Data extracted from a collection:
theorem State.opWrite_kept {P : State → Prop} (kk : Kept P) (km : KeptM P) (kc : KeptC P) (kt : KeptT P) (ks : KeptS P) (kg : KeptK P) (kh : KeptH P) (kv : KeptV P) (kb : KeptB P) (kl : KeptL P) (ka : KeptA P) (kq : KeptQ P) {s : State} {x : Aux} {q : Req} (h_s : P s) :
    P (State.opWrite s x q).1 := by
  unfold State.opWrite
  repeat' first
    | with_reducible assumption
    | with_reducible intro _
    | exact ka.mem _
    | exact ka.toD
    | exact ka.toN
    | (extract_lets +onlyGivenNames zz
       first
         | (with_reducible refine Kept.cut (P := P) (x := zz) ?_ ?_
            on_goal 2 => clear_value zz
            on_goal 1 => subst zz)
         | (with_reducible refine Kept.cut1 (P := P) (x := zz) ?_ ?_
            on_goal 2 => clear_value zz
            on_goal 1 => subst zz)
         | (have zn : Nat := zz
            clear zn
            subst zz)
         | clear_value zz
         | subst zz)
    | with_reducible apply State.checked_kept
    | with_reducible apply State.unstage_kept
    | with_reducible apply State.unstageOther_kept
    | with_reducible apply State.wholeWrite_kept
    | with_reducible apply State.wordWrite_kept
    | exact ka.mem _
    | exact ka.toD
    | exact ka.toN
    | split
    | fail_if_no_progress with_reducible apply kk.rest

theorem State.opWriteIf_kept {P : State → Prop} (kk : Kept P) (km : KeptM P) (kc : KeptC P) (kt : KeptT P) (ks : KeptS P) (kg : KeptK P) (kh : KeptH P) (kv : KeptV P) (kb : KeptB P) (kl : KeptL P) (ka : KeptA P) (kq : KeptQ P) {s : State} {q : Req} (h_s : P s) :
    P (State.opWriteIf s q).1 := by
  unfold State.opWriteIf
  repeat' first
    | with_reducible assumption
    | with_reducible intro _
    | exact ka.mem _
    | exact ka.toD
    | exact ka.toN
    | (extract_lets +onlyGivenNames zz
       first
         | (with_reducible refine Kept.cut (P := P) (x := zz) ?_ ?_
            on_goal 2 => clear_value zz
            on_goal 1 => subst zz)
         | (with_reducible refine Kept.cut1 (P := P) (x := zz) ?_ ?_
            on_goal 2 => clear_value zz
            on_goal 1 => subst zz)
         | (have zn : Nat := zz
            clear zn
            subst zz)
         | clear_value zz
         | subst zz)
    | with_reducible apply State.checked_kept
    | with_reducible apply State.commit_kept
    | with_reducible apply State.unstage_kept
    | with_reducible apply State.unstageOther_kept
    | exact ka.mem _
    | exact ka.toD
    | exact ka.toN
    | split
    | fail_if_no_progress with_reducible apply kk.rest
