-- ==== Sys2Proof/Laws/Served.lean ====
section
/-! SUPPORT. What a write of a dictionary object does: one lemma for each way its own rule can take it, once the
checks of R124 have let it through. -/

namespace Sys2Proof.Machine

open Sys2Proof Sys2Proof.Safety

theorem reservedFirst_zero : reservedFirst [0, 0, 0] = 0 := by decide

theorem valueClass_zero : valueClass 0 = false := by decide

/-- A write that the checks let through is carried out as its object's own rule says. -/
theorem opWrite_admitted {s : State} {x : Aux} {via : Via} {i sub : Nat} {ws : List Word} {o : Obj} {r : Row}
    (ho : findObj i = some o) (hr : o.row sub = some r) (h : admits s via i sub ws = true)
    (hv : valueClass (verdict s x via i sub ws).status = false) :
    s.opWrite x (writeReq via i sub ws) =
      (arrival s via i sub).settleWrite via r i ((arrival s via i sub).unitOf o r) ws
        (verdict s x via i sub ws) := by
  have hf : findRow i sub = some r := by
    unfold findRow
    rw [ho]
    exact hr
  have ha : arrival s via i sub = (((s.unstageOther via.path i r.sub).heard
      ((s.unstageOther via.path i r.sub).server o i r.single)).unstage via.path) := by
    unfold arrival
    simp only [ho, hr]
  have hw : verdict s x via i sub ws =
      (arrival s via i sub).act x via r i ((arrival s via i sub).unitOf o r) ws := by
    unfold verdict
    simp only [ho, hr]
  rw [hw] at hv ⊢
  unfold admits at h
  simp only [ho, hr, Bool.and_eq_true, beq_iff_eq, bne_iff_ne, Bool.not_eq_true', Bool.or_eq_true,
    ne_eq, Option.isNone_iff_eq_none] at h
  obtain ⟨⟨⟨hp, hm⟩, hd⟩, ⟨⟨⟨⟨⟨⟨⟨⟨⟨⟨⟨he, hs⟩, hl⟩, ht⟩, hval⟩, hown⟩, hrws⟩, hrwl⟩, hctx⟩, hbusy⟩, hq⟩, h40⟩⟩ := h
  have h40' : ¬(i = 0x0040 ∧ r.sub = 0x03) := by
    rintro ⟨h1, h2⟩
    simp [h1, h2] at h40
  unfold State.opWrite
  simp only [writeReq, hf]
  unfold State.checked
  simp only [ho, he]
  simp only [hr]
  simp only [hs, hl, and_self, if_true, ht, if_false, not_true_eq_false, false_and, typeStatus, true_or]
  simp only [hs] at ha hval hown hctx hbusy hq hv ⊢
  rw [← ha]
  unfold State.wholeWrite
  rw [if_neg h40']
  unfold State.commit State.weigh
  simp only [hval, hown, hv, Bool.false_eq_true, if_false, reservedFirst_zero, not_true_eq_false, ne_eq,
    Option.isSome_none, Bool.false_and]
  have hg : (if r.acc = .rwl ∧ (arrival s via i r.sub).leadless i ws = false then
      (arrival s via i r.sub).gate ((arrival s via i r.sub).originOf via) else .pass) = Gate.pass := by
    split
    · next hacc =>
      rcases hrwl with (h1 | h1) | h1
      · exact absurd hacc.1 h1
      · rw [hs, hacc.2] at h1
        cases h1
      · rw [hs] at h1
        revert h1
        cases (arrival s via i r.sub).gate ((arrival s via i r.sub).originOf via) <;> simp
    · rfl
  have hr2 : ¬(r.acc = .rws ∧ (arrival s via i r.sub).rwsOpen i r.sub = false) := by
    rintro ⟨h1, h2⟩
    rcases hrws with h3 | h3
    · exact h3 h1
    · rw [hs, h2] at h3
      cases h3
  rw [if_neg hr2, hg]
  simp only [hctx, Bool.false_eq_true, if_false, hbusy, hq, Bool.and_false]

*Task to carry out:* Where a line above holds the string "rule", show that line.

*Worked solution:*
/-! SUPPORT. What a write of a dictionary object does: one lemma for each way its own rule can take it, once the
/-- A write that the checks let through is carried out as its object's own rule says. -/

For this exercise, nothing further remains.